WHAT YOU ARE ASKED TO DO>
Among the entries below, one stretch runs from the line that contains "s with slots" through the line that contains "def running (d". Repeat that stretch exactly, ends included, and only that.

TASK INPUTS>
/-! ## State.acceptInto -/

@[simp] theorem State.acceptInto_map (s : State) (k : SlotId) (r : Request) : (s.acceptInto k r).map = s.map := rfl
@[simp] theorem State.acceptInto_classes (s : State) (k : SlotId) (r : Request) :
    (s.acceptInto k r).classes = s.classes := rfl
@[simp] theorem State.acceptInto_divisor (s : State) (k : SlotId) (r : Request) :
    (s.acceptInto k r).divisor = s.divisor := rfl
@[simp] theorem State.acceptInto_count (s : State) (k : SlotId) (r : Request) :
    (s.acceptInto k r).count = s.count := rfl
@[simp] theorem State.acceptInto_freeze (s : State) (k : SlotId) (r : Request) :
    (s.acceptInto k r).freeze = s.freeze := rfl
@[simp] theorem State.acceptInto_slots (s : State) (k : SlotId) (r : Request) :
    (s.acceptInto k r).slots = s.slots.set k (some (s.freshSlot r)) := rfl
@[simp] theorem State.acceptInto_arrival (s : State) (k : SlotId) (r : Request) :
    (s.acceptInto k r).arrival = s.arrival ++ [k] := rfl
@[simp] theorem State.acceptInto_inFlight (s : State) (k : SlotId) (r : Request) :
    (s.acceptInto k r).inFlight = s.inFlight := rfl
@[simp] theorem State.acceptInto_fences (s : State) (k : SlotId) (r : Request) :
    (s.acceptInto k r).fences = s.fences := rfl
@[simp] theorem State.acceptInto_drainLimit (s : State) (k : SlotId) (r : Request) :
    (s.acceptInto k r).drainLimit = s.drainLimit := rfl
@[simp] theorem State.acceptInto_digests (s : State) (k : SlotId) (r : Request) :
    (s.acceptInto k r).digests = s.digests := rfl
@[simp] theorem State.acceptInto_tallies (s : State) (k : SlotId) (r : Request) :
    (s.acceptInto k r).tallies = s.tallies := rfl
@[simp] theorem State.acceptInto_records (s : State) (k : SlotId) (r : Request) :
    (s.acceptInto k r).records = s.records := rfl
@[simp] theorem State.acceptInto_nextSerial (s : State) (k : SlotId) (r : Request) :
    (s.acceptInto k r).nextSerial = s.nextSerial := rfl
@[simp] theorem State.acceptInto_pendingGap (s : State) (k : SlotId) (r : Request) :
    (s.acceptInto k r).pendingGap = s.pendingGap := rfl
@[simp] theorem State.acceptInto_receiver (s : State) (k : SlotId) (r : Request) :
    (s.acceptInto k r).receiver = s.receiver := rfl
@[simp] theorem State.acceptInto_holder (s : State) (k : SlotId) (r : Request) :
    (s.acceptInto k r).holder = s.holder := rfl
@[simp] theorem State.acceptInto_sticky (s : State) (k : SlotId) (r : Request) :
    (s.acceptInto k r).sticky = s.sticky := rfl
@[simp] theorem State.acceptInto_enableMask (s : State) (k : SlotId) (r : Request) :
    (s.acceptInto k r).enableMask = s.enableMask := rfl
@[simp] theorem State.acceptInto_threshold (s : State) (k : SlotId) (r : Request) :
    (s.acceptInto k r).threshold = s.threshold := rfl
@[simp] theorem State.acceptInto_resetAsserted (s : State) (k : SlotId) (r : Request) :
    (s.acceptInto k r).resetAsserted = s.resetAsserted := rfl
@[simp] theorem State.acceptInto_controllerReady (s : State) (k : SlotId) (r : Request) :
    (s.acceptInto k r).controllerReady = s.controllerReady := rfl
@[simp] theorem State.acceptInto_sdo (s : State) (k : SlotId) (r : Request) : (s.acceptInto k r).sdo = s.sdo := rfl
@[simp] theorem State.acceptInto_mSideOut (s : State) (k : SlotId) (r : Request) :
    (s.acceptInto k r).mSideOut = s.mSideOut := rfl
@[simp] theorem State.acceptInto_iSideOut (s : State) (k : SlotId) (r : Request) :
    (s.acceptInto k r).iSideOut = s.iSideOut := rfl
@[simp] theorem State.acceptInto_owedTicks (s : State) (k : SlotId) (r : Request) :
    (s.acceptInto k r).owedTicks = s.owedTicks := rfl
@[simp] theorem State.acceptInto_refclkTicks (s : State) (k : SlotId) (r : Request) :
    (s.acceptInto k r).refclkTicks = s.refclkTicks := rfl
@[simp] theorem State.acceptInto_pending (s : State) (k : SlotId) (r : Request) :
    (s.acceptInto k r).pending = s.pending := rfl
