-- ==== Sys2Proof/Tests/Slice0.lean ====
section
/-! SUPPORT. The author's tests: ill-formed terms, the manual's worked examples, one step of each command or event, and a
state and operands that meet the hypotheses of every statement that has any. -/

namespace Sys2Proof.Tests

open Sys2Proof Sys2Proof.Machine

/-! ## Helpers -/

/-- Whether an outcome is a next state that passes a test. -/
def after (o : Result) (p : State → Bool) : Bool :=
  match o with
  | .next t => p t
  | .fault f => nomatch f
  | .refused _ => false

/-- Zeros. -/
def zeros (n : Nat) : Bits := List.replicate n false

/-- The state with one class record put in. -/
def withClass (c : ClassId) (r : ClassRecord) (s : State) : State := { s with classes := s.classes.set c r }

/-- The state with one slot filled, at the young end of the arrival order. -/
def withHeld (k : SlotId) (h : HeldSlot) (s : State) : State :=
  { s with slots := s.slots.set k (some h), arrival := s.arrival ++ [k] }

/-- A RUNNING class with one descriptor active and staged. -/
def running (d : Descriptor) (credit : Int) (counter : BitVec 16) : ClassRecord :=
  { run := .running, active := d, staged := d, credit := credit, counter := counter, number := 0 }

/-- The descriptor of section 13.5. -/
def split21 : Descriptor := { Descriptor.reset with budget := 21, period := 6, mode := .split, reporting := true }

/-- The descriptor of class 2 in section 13.6. -/
def hold4 : Descriptor := { Descriptor.reset with period := 10, holdLimit := 4 }

/-- A READ of a tag and a length. -/
def readOf (tag : Tag) (length : Nat) : Request :=
  { kind := .read, tag := tag, address := 0, length := length, data := [] }

/-- A WRITE of one beat of zeros, all bytes enabled. -/
def oneBeatWrite (tag : Tag) : Request :=
  { kind := .write, tag := tag, address := 0, length := 1, data := [{ bytes := 0, enables := 0xFFFF }] }

/-- A held request, just accepted. -/
def fresh (r : Request) (c : ClassId) : HeldSlot :=
  { request := r, cls := c, wait := 0, forced := false, creditWaited := false }

/-- The state after reset while the memory controller is ready. -/
def ready : State := { State.reset with controllerReady := true }

/-- Class 1 of section 13.5 at a credit and a counter, owing a tick. -/
def class1 (credit : Int) (counter : BitVec 16) : State :=
  { withClass 1 (running split21 credit counter) State.reset with owedTicks := [.record 1] }

/-- Request A of section 13.6 at a wait, the pool owing a tick. -/
def heldA (wait : BitVec 8) : State :=
  { withHeld 3 { fresh (readOf 9 2) 2 with wait := wait, creditWaited := true }
      (withClass 2 (running hold4 0 0) State.reset) with
    owedTicks := [.pool] }

/-- A READ in flight for a class. -/
def readEntry (c : ClassId) (length returned : Nat) : Entry :=
  { tag := 3, cls := c, flight := .read length returned }

/-- A WRITE in flight for a class. -/
def writeEntry (c : ClassId) : Entry := { tag := 3, cls := c, flight := .write }

/-- A class's fence put in a state. -/
def withFence (c : ClassId) (f : FenceRecord) (s : State) : State := { s with fences := s.fences.set c f }

/-- A record of no traffic. -/
def emptyRecord (serial : BitVec 16) : PeriodRecord :=
  { facts := { cls := 1, number := 0, cause := .stop, tally := .zero, debt := 0, adopted := false, digest := none }
    serial := serial
    gap := none }

/-! ## Ill-formed terms (`Instr.wf`), each refused by name -/

theorem test_wf_short_header_empty : (Instr.shortHeaderFrame []).wf = false := by decide
theorem test_wf_short_header_twelve : (Instr.shortHeaderFrame (zeros 12)).wf = false := by decide
theorem test_wf_parity_header_good : (Instr.parityErrorFrame 1 []).wf = false := by decide
theorem test_wf_parity_header_link_reset : (Instr.parityErrorFrame 0xFFF []).wf = false := by decide
theorem test_wf_assigned_code : (Instr.unknownCommand 0x0C 0 []).wf = false := by decide
theorem test_wf_no_beats : (readOf 0 0).wf = false := by decide
theorem test_wf_seventeen_beats : (readOf 0 17).wf = false := by decide
theorem test_wf_unaligned_address : ({ readOf 0 1 with address := 8 } : Request).wf = false := by decide
theorem test_wf_read_with_data : ({ oneBeatWrite 0 with kind := .read } : Request).wf = false := by decide
theorem test_wf_write_lacks_data : ({ oneBeatWrite 0 with length := 2 } : Request).wf = false := by decide
theorem test_ill_formed_refused :
    exec (.requestAccept (readOf 0 0)) State.reset = .refused (.illFormed "REQUEST_ACCEPT") := rfl

/-! ## Worked headers and layouts (sections 12.1 and 12.2) -/

/-- START CLASS for class 6: 001100 00110 1. -/
theorem test_header_start_class :
    frameCommand [false, false, true, true, false, false, false, false, true, true, false, true]
      = .startClass 6 [] := by decide
/-- The same header as a word of twelve bits, and its command at the front of the queue. -/
theorem test_word_start_class :
    decodeTableWord 12 0b001100001101 = some (.startClass 6 [])
      ∧ (State.reset.withFetchWord 12 0b001100001101).pending = [.startClass 6 []] := by decide
/-- NO OPERATION with operand 0: eleven zeros and a one. -/
theorem test_header_no_operation : frameCommand (zeros 11 ++ [true]) = .noOperation 0 [] := by decide
/-- READ SLOT for slot 31: 011000 11111 0. -/
theorem test_header_read_slot :
    frameCommand [false, true, true, false, false, false, true, true, true, true, true, false]
      = .readSlot 31 [] := by decide
/-- Twelve zeros fail parity (section 12.2). -/
theorem test_header_zeros : frameCommand (zeros 12) = .parityErrorFrame 0 [] := by decide
/-- Twelve ones are a link reset before parity is tested (R161). -/
theorem test_header_ones : frameCommand (List.replicate 12 true) = .linkReset [] := by decide
/-- A credit of -15 is sent as 0x1FFF1 (R186). -/
theorem test_credit_field : creditBits (-15) = wordBits (0x1FFF1 : BitVec 17) := by decide
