-- ==== Sys2Proof/Machine/Angle.lean ====
section
/-! DEFINITION. The Angle Converter: two pure functions of the state (10_state.md rule R29). -/

namespace Sys2Proof.Machine

/-- `MECH_CODE = (signed(ACC) − ZERO_OFFSET) mod RES`, the reduced sample `m` (rules R112, R130). -/
def State.mechCode (s : State) : Nat :=
  modulo (signedOf s.cfg.w s.acc - (s.zeroOffset : Int)) s.cfg.res

/-- `ELEC_CODE = (MECH_CODE mod CYCLE) × PP` (rule R133). -/
def State.elecCode (s : State) : Nat := s.mechCode % s.cfg.cycle * s.cfg.pp

end Sys2Proof.Machine
end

ANSWER BOX>
  { s with slots := s.slots.set k (some h), arrival := s.arrival ++ [k] }

/-- A RUNNING class with one descriptor active and staged. -/
def running (d : Descriptor) (credit : Int) (counter : BitVec 16) : ClassRecord :=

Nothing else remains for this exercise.